→ **What is needed**: Among the lines below, take the one holding "n) = x.getLsbD i", the one holding "layout (R83). -/", and all lines between them. Set them down exactly.

→ **Dataset extract**:
-- ==== Sys2Proof/Certificates/Slice0/Obligations.lean ====
section
/-! DEFINITION. The statements for the provers. First the shapes that several statements share, then one `Obligations.<Name>` for each. -/

namespace Sys2Proof.Claims
open Sys2Proof Sys2Proof.Machine

/-! ### Lane instructions -/

/-- Instruction `i`, of `len` bytes under guard `g`, that reads and writes what `o` lists: when it goes ahead it completes, row `d` gets in each active lane
a word that `P` allows, and nothing else changes. -/
def RowResult (i : Instr) (g : Guard) (len : Nat) (o : Op) (d : VReg) (nw : Bool) (P : Ctx → Nat → W32 → Prop) : Prop :=
  i.wf = true → ∀ s c, Ready s c → Goes s c (active c g) o →
    ∃ (t : State) (v : Nat → W32), exec i s = .next t ∧ Issued s t c { len := len, act := active c g, rows := [(d.val, v)], nw := nw } ∧
      ∀ l, l < 64 → has (active c g) l → P c l (v l)

/-- The same for a pair d, d + 1 (R145). -/
def PairResult (i : Instr) (g : Guard) (o : Op) (d : VReg) (nw : Bool) (P : Ctx → Nat → W64 → Prop) : Prop :=
  i.wf = true → ∀ s c, Ready s c → Goes s c (active c g) o →
    ∃ (t : State) (v : Nat → W64), exec i s = .next t ∧
      Issued s t c { act := active c g, rows := [(d.val, fun l => loW (v l)), (d.val + 1, fun l => hiW (v l))], nw := nw } ∧
      ∀ l, l < 64 → has (active c g) l → P c l (v l)

/-- The word of a source in lane L. -/
def word (c : Ctx) (x : VSrc) (l : Nat) : W32 := lane (c.g.src x) l
/-- The word of row r in lane L. -/
def rowWord (c : Ctx) (r : VReg) (l : Nat) : W32 := lane (c.g.row r.val).w l
/-- Pair(v, L) (R145). -/
def pair (c : Ctx) (x : VSrc) (l : Nat) : W64 := c.g.pairAt x l

/-- R149 for one element: x, y and z are the elements of a, b and d, r the result, n the width. -/
def IntHolds (o : IOp) (n : Nat) (x y z r : BitVec n) : Prop :=
  match o with
  | .add => r.toNat = (x.toNat + y.toNat) % 2 ^ n
  | .sub => (r.toNat : Int) = ((x.toNat : Int) - (y.toNat : Int)) % 2 ^ n
  | .mul => r.toNat = x.toNat * y.toNat % 2 ^ n
  | .mulhS => (r.toNat : Int) = x.toInt * y.toInt / 2 ^ n % 2 ^ n
  | .mulhZ => r.toNat = x.toNat * y.toNat / 2 ^ n
  | .mad => r.toNat = (x.toNat * y.toNat + z.toNat) % 2 ^ n
  | .minS => (r = x ∨ r = y) ∧ r.toInt = min x.toInt y.toInt
  | .minZ => (r = x ∨ r = y) ∧ r.toNat = min x.toNat y.toNat
  | .maxS => (r = x ∨ r = y) ∧ r.toInt = max x.toInt y.toInt
  | .maxZ => (r = x ∨ r = y) ∧ r.toNat = max x.toNat y.toNat
  | .and => ∀ i, i < n → r.getLsbD i = (x.getLsbD i && y.getLsbD i)
  | .or => ∀ i, i < n → r.getLsbD i = (x.getLsbD i || y.getLsbD i)
  | .xor => ∀ i, i < n → r.getLsbD i = (x.getLsbD i ^^ y.getLsbD i)
  | .andn => ∀ i, i < n → r.getLsbD i = (x.getLsbD i && !y.getLsbD i)
  | .shl => if n ≤ y.toNat then r.toNat = 0 else r.toNat = x.toNat * 2 ^ y.toNat % 2 ^ n
  | .shr => if n ≤ y.toNat then r.toNat = 0 else r.toNat = x.toNat / 2 ^ y.toNat
  | .sar => if n ≤ y.toNat then ∀ i, i < n → r.getLsbD i = x.getLsbD (n - 1) else r.toInt = x.toInt / 2 ^ y.toNat
  | .rotl => ∀ i, i < n → r.getLsbD ((i + y.toNat) % n) = x.getLsbD i
  | .adds => r.toInt = max (-(2 ^ (n - 1) : Int)) (min (2 ^ (n - 1) - 1) (x.toInt + y.toInt))
  | .subs => r.toInt = max (-(2 ^ (n - 1) : Int)) (min (2 ^ (n - 1) - 1) (x.toInt - y.toInt))

/-- Element j of width n of a word (R83). -/
def elem (n : Nat) (x : W32) (j : Nat) : BitVec n := x.extractLsb' (n * j) n

/-- R149 on the elements of a 32-bit word, by its layout (R83). -/
def IntWord (o : IOp) (ty : IntTy) (x y z r : W32) : Prop :=
  match ty with
  | .h16 => ∀ j, j < 2 → IntHolds o 16 (elem 16 x j) (elem 16 y j) (elem 16 z j) (elem 16 r j)
  | .b8 => ∀ j, j < 4 → IntHolds o 8 (elem 8 x j) (elem 8 y j) (elem 8 z j) (elem 8 r j)
  | _ => IntHolds o 32 x y z r

/-- The instruction of an operation of R149. -/
def intInstr : IOp → V3 IntTy → Instr
  | .add => .add | .sub => .sub | .mul => .mul | .mulhS => .mulhS | .mulhZ => .mulhZ | .mad => .mad | .minS => .minS | .minZ => .minZ
  | .maxS => .maxS | .maxZ => .maxZ | .and => .and | .or => .or | .xor => .xor | .andn => .andn | .shl => .shl | .shr => .shr
  | .sar => .sar | .rotl => .rotl | .adds => .adds | .subs => .subs

/-- Sources and destination of an instruction of format V3 with k rows each; d is a third source of `mad`, `fma` and `fdot2`. -/
def opV3 (k : Nat) (a b : VSrc) (third : Bool) (nw : Bool) (d : VReg) : Op :=
  { srcs := [(a, k), (b, k)] ++ (if third then [(.row d, k)] else []), dsts := [(d.val, k)], nw := nw }
/-- One source and a destination. -/
def opU (k : Nat) (a : VSrc) (nw : Bool) (d : VReg) : Op := { srcs := [(a, k)], dsts := [(d.val, k)], nw := nw }

/-- The instruction of an operation of R152. -/
def floInstr : FOp2 → V3 FloTy → Instr
  | .add => .fadd | .sub => .fsub | .mul => .fmul | .fma => .fma | .min => .fmin | .max => .fmax

/-- A compact form whose first source is its destination (R117). -/
def opC (f : C16) : Op := { len := 2, srcs := [(.row f.d, 1), (f.e, 1)], dsts := [(f.d.val, 1)] }

/-! ### Predicates and scalars -/

/-- Instruction `i` writes predicate `pd` in the active lanes with the truth values that `P` gives. -/
def PredResult (i : Instr) (g : Guard) (o : Op) (pd : PReg) (P : Ctx → Nat → Prop) : Prop :=
  i.wf = true → ∀ s c, Ready s c → Goes s c (active c g) o →
    ∃ (t : State) (m : Mask), exec i s = .next t ∧ Issued s t c { act := active c g, pred := some (pd, m) } ∧
      ∀ l, l < 64 → has (active c g) l → (has m l = true ↔ P c l)

/-- Instruction `i` writes scalar `sd`, and nothing else, with a value that `P` allows (R146). -/
def ScalarResult (i : Instr) (g : Guard) (o : Op) (sd : SReg) (P : Ctx → W64 → Prop) : Prop :=
  i.wf = true → ∀ s c, Ready s c → Goes s c (active c g) o →
    ∃ (t : State) (v : W64), exec i s = .next t ∧ Issued s t c { sc := some (sd.val, v) } ∧ P c v

/-- The comparison of floating-point values by the code of R121 (R87, R154): −0 equals +0, and a NaN makes all but `ne` and `un` false. -/
def FloatCmp (cc : Nat) (x y : FV) : Prop :=
  let nan := x.isNan = true ∨ y.isNan = true
  match cc with
  | 0 => ¬ nan ∧ FV.lt x y = false ∧ FV.lt y x = false
  | 1 => nan ∨ FV.lt x y = true ∨ FV.lt y x = true
  | 2 => ¬ nan ∧ FV.lt x y = true
  | 3 => ¬ nan ∧ FV.lt y x = false
  | 4 => ¬ nan ∧ FV.lt y x = true
  | 5 => ¬ nan ∧ FV.lt x y = false
  | 6 => nan
  | _ => ¬ nan

/-- pos of R164. -/
def fieldPos (b : W32) : Nat := b.toNat % 32
/-- m of R164. -/
def fieldLen (b : W32) : Nat := min (b.toNat / 2 ^ 8 % 32 + 1) (32 - fieldPos b)

/-- The comparison of integers by the code of R121. -/
def IntCmp (n cc : Nat) (x y : BitVec n) : Prop :=
  match cc with
  | 0 => x.toInt = y.toInt
  | 1 => x.toInt ≠ y.toInt
  | 2 => x.toInt < y.toInt
  | 3 => x.toInt ≤ y.toInt
  | 4 => y.toInt < x.toInt
  | 5 => y.toInt ≤ x.toInt
  | 6 => x.toInt < 0
  | _ => 0 ≤ x.toInt

/-- R169: the 64-bit result r of a scalar operation on x and y. -/
def ScalarHolds (o : SOp) (x y r : W64) : Prop :=
  match o with
  | .add => r.toNat = (x.toNat + y.toNat) % 2 ^ 64
  | .sub => (r.toNat : Int) = ((x.toNat : Int) - (y.toNat : Int)) % 2 ^ 64
  | .mul => r.toNat = x.toNat * y.toNat % 2 ^ 64
  | .mulh => (r.toNat : Int) = x.toInt * y.toInt / 2 ^ 64 % 2 ^ 64
  | .div => if y = 0 then r = 0 else (r.toNat : Int) = x.toInt.tdiv y.toInt % 2 ^ 64
  | .divz => if y = 0 then r = 0 else r.toNat = x.toNat / y.toNat
  | .rem => if y = 0 then r = x else r.toInt = x.toInt.tmod y.toInt
  | .and => ∀ i, i < 64 → r.getLsbD i = (x.getLsbD i && y.getLsbD i)
  | .or => ∀ i, i < 64 → r.getLsbD i = (x.getLsbD i || y.getLsbD i)
  | .xor => ∀ i, i < 64 → r.getLsbD i = (x.getLsbD i ^^ y.getLsbD i)
  | .shl => if 64 ≤ y.toNat then r = 0 else r.toNat = x.toNat * 2 ^ y.toNat % 2 ^ 64
  | .shr => if 64 ≤ y.toNat then r = 0 else r.toNat = x.toNat / 2 ^ y.toNat
  | .sar => if 64 ≤ y.toNat then ∀ i, i < 64 → r.getLsbD i = x.getLsbD 63 else r.toInt = x.toInt / 2 ^ y.toNat
  | .min => r.toInt = min x.toInt y.toInt
  | .max => r.toInt = max x.toInt y.toInt
  | .minz => r.toNat = min x.toNat y.toNat
  | .maxz => r.toNat = max x.toNat y.toNat
  | .mov => r = x
  | .slt => r.toNat = if x.toInt < y.toInt then 1 else 0
  | .sltz => r.toNat = if x.toNat < y.toNat then 1 else 0
  | .seq => r.toNat = if x = y then 1 else 0

/-- The instruction of an operation of R169; `mov` has its own form. -/
def scalarInstr : SOp → SS → Instr
  | .add, f => .sadd f | .sub, f => .ssub f | .mul, f => .smul f | .mulh, f => .smulh f | .div, f => .sdiv f | .divz, f => .sdivz f | .rem, f => .srem f
  | .and, f => .sand f | .or, f => .sor f | .xor, f => .sxor f | .shl, f => .sshl f | .shr, f => .sshr f | .sar, f => .ssar f | .min, f => .smin f
  | .max, f => .smax f | .minz, f => .sminz f | .maxz, f => .smaxz f | .mov, f => .smov f.sa f.sd | .slt, f => .sslt f | .sltz, f => .ssltz f
  | .seq, f => .sseq f

/-- Lane l is active and predicate `pa` holds in it. -/
def voted (c : Ctx) (g : Guard) (pa : PReg) (l : Nat) : Prop := has (active c g) l = true ∧ has (c.g.pred pa) l = true

/-- R165 in one lane: the word of the source lane `src`, when it is a lane and active, and otherwise the lane's own. `shfl.up` has no source below lane 0. -/
def Shuffled (c : Ctx) (f : V2) (up : Bool) (l : Nat) (r : W32) (src : Nat) : Prop :=
  r = if src < 64 ∧ has (active c f.g) src ∧ (up = true → (word c f.b l).toNat % 64 ≤ l) then word c f.a src else word c f.a l

/-- Combine of R102 for f32 sums: an absent operand lets the other through. -/
def addPair (x y : Option W32) : Option W32 :=
  match x, y with
  | some a, some b => some (fopWord .add .f32 a b 0)
  | some a, none => some a
  | none, b => b
/-- The pairwise tree of R102 in lane order: element j of level n. -/
def addTree (x : Nat → Option W32) : Nat → Nat → Option W32
  | 0, j => x j
  | n + 1, j => addPair (addTree x n (2 * j)) (addTree x n (2 * j + 1))

/-- a is below b as `fmin` and `fmax` order the numbers of f32 (R87): −0 is below +0. -/
def f32Below (a b : W32) : Prop :=
  FV.lt (fmt32.val a.toNat) (fmt32.val b.toNat) = true ∨ (a = 0x80000000 ∧ b = 0)

/-- R87 over several lanes (R102): r is the extreme of the words x of the lanes that satisfy p, by the order `before`, NaNs aside; the identity without a
lane, the lane's own word with one, and the canonical NaN when several hold nothing but NaNs. -/
def f32Extreme (before : W32 → W32 → Prop) (ident : W32) (p : Nat → Bool) (x : Nat → W32) (r : W32) : Prop :=
  let nan (m : Nat) : Prop := (fmt32.val (x m).toNat).isNan = true
  ((∀ m, m < 64 → p m = false) → r = ident) ∧
  (∀ m, m < 64 → p m = true → (∀ n, n < 64 → p n = true → n = m) → r = x m) ∧
  ((∃ m, m < 64 ∧ p m = true ∧ ¬ nan m) → (∃ m, m < 64 ∧ p m = true ∧ ¬ nan m ∧ r = x m) ∧ ∀ m, m < 64 → p m = true → ¬ nan m → ¬ before (x m) r) ∧
  ((∀ m, m < 64 → p m = true → nan m) → (∃ m n, m < n ∧ n < 64 ∧ p m = true ∧ p n = true) → r = 0x7FC00000)

/-- R102, R103, R167: the combination r of the words x of the lanes that satisfy p, and the identity when there is none. -/
def Reduced (o : RedOp) (p : Nat → Bool) (x : Nat → W32) (r : W32) : Prop :=
  match o with
  | .addInt => r.toNat = (((List.range 64).filter p).map fun m => (x m).toNat).sum % 2 ^ 32
  | .addF32 => r = (addTree (fun m => if p m then some (x m) else none) 6 0).getD 0
  | .minS => (∀ m, m < 64 → p m = true → r.toInt ≤ (x m).toInt) ∧
      ((∃ m, m < 64 ∧ p m = true ∧ r = x m) ∨ ((∀ m, m < 64 → p m = false) ∧ r = 0x7FFFFFFF))
  | .maxS => (∀ m, m < 64 → p m = true → (x m).toInt ≤ r.toInt) ∧
      ((∃ m, m < 64 ∧ p m = true ∧ r = x m) ∨ ((∀ m, m < 64 → p m = false) ∧ r = 0x80000000))
  | .minF32 => f32Extreme f32Below 0x7F800000 p x r
  | .maxF32 => f32Extreme (fun a b => f32Below b a) 0xFF800000 p x r
  | .and => ∀ i, i < 32 → (r.getLsbD i = true ↔ ∀ m, m < 64 → p m = true → (x m).getLsbD i = true)
  | .or => ∀ i, i < 32 → (r.getLsbD i = true ↔ ∃ m, m < 64 ∧ p m = true ∧ (x m).getLsbD i = true)

/-! ### Numbers -/

/-- An f32 code is a finite number (R85). -/
def f32Fin (x : W32) : Prop := x.toNat / 2 ^ 23 % 256 ≠ 255
/-- The number that a finite f32 code stands for (R85). -/
def f32Q (x : W32) : ℚ :=
  let e : Nat := x.toNat / 2 ^ 23 % 256
  let m : Nat := x.toNat % 2 ^ 23
  (if x.getLsbD 31 then -1 else 1) * (if e = 0 then (m : ℚ) / 2 ^ 149 else (2 ^ 23 + (m : ℚ)) * 2 ^ e / 2 ^ 150)
/-- An f64 code is a finite number (R85). -/
def f64Fin (x : W64) : Prop := x.toNat / 2 ^ 52 % 2048 ≠ 2047
/-- The number that a finite f64 code stands for (R85). -/
def f64Q (x : W64) : ℚ :=
  let e : Nat := x.toNat / 2 ^ 52 % 2048
  let m : Nat := x.toNat % 2 ^ 52
  (if x.getLsbD 63 then -1 else 1) * (if e = 0 then (m : ℚ) / 2 ^ 1074 else (2 ^ 52 + (m : ℚ)) * 2 ^ e / 2 ^ 1075)
/-- The number that a finite value is. -/
def finQ : FV → Option ℚ
  | .fin n m e => some ((if n then -1 else 1) * (m : ℚ) * (2 : ℚ) ^ e)
  | _ => none

/-- The f32 code r is the number q ≠ 0 rounded by a mode (R86, R89): to nearest with ties to the even code, where a number that lies half a step beyond the
largest one overflows; toward zero; down; up. It keeps the sign of q. -/
def Rounded (mode : Rnd) (q : ℚ) (r : W32) : Prop :=
  r.getLsbD 31 = decide (q < 0) ∧ match mode with
  | .rn => if (2 : ℚ) ^ 128 - 2 ^ 103 ≤ |q| then r = (if q < 0 then 0xFF800000 else 0x7F800000)
    else f32Fin r ∧ ∀ y, f32Fin y → |f32Q r - q| ≤ |f32Q y - q| ∧ (|f32Q r - q| = |f32Q y - q| → f32Q y ≠ f32Q r → r.getLsbD 0 = false)
  | .rz => f32Fin r ∧ |f32Q r| ≤ |q| ∧ ∀ y, f32Fin y → |f32Q y| ≤ |q| → |f32Q y| ≤ |f32Q r|
  | .rm => (r = 0xFF800000 ∧ ∀ y, f32Fin y → q < f32Q y) ∨ (f32Fin r ∧ f32Q r ≤ q ∧ ∀ y, f32Fin y → f32Q y ≤ q → f32Q y ≤ f32Q r)
  | .rp => (r = 0x7F800000 ∧ ∀ y, f32Fin y → f32Q y < q) ∨ (f32Fin r ∧ q ≤ f32Q r ∧ ∀ y, f32Fin y → q ≤ f32Q y → f32Q r ≤ f32Q y)

/-! ### Control -/

/-- The target of a branch: the instruction's address plus 2 × off (R110). -/
def target {n : Nat} (c : Ctx) (off : BitVec n) : W64 := c.pc + BitVec.ofInt 64 (2 * off.toInt)

/-- The pool of the group's partition on its core can give `n` rows, and no frame wait is in the line before it (R184). -/
def RowsFree (s : State) (c : Ctx) (n : Nat) : Prop :=
  (s.core (coreOf c.key)).line = [] ∧ s.partOf (s.gridOf c.g) < 16 ∧ n ≤ s.freeRows (coreOf c.key) (s.partOf (s.gridOf c.g))

/-- The group's registers beside its frames are `r`, but for the slots, which are invalid (R173). -/
def RegsAre (g' : Group) (r : Regs) : Prop := g'.regs = { r with valid := 0, count := 0 }

/-- A frame has been pushed (R178, R179, R181, R196): k argument rows of the caller, fresh rows beyond them and fresh scalars; its lanes go on at `target`. -/
structure Pushed (g g' : Group) (nv nm k : Nat) (lanes : Mask) (ret target : W64) (handler : Bool) : Prop where
  frames : ∃ f, g'.frames = f :: g.frames ∧ f.nv = nv ∧ f.nm = nm ∧ f.lanes = lanes ∧ f.ret = ret ∧ f.k = k ∧ f.handler = handler ∧ f.spilled = false
  args : ∀ r, g'.row r = if r < k then g.row (g.top.nv - k + r) else {}
  mrows : ∀ r, g'.mrow r = {}
  scalars : ∀ r, r < 16 → g'.sreg r = {}
  pcs : ∀ l, l < 64 → pcOf g'.lanes.pc l = if has lanes l then target else pcOf g.lanes.pc l
  waits : g'.lanes.waits = g.lanes.waits.filter fun w => !(w.1 == .frame)
  rest : g' = { g with lanes := { g.lanes with pc := g'.lanes.pc, waits := g'.lanes.waits }, frames := g'.frames, regs := g'.regs, study := g'.study,
                       replay := none, age := g'.age }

→ **Written answer**:
  | .rotl => ∀ i, i < n → r.getLsbD ((i + y.toNat) % n) = x.getLsbD i
  | .adds => r.toInt = max (-(2 ^ (n - 1) : Int)) (min (2 ^ (n - 1) - 1) (x.toInt + y.toInt))
  | .subs => r.toInt = max (-(2 ^ (n - 1) : Int)) (min (2 ^ (n - 1) - 1) (x.toInt - y.toInt))

/-- Element j of width n of a word (R83). -/
def elem (n : Nat) (x : W32) (j : Nat) : BitVec n := x.extractLsb' (n * j) n

/-- R149 on the elements of a 32-bit word, by its layout (R83). -/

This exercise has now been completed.